*** Extracted data ***

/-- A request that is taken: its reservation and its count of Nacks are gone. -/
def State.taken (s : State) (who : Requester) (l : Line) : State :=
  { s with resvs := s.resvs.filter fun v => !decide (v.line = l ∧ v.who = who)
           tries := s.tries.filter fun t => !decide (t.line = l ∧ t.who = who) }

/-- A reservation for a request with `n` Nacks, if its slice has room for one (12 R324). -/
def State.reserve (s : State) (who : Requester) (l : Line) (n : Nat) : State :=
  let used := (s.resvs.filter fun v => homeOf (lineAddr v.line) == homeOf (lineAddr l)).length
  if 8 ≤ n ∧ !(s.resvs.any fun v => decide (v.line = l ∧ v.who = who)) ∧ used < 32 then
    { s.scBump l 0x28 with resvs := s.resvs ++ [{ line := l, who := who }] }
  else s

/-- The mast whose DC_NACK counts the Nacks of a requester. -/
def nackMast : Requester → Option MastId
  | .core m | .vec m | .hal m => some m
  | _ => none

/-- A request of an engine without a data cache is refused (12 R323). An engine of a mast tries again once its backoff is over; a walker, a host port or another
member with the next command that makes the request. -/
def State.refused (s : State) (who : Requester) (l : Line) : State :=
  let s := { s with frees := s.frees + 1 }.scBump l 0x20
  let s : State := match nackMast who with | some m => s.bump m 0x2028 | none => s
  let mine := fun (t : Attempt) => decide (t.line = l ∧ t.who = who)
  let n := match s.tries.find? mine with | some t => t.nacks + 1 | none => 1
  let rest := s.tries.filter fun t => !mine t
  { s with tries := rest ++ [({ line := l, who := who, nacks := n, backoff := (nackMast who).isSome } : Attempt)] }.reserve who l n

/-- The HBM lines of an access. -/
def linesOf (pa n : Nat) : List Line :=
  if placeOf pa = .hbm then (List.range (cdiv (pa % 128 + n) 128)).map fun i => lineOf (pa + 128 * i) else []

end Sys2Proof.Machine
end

*** End of Extracted data ***

**Work to complete**: Identify the lines above that contain the word "reserve", then copy them.

**Solution below**:
def State.reserve (s : State) (who : Requester) (l : Line) (n : Nat) : State :=
  { s with tries := rest ++ [({ line := l, who := who, nacks := n, backoff := (nackMast who).isSome } : Attempt)] }.reserve who l n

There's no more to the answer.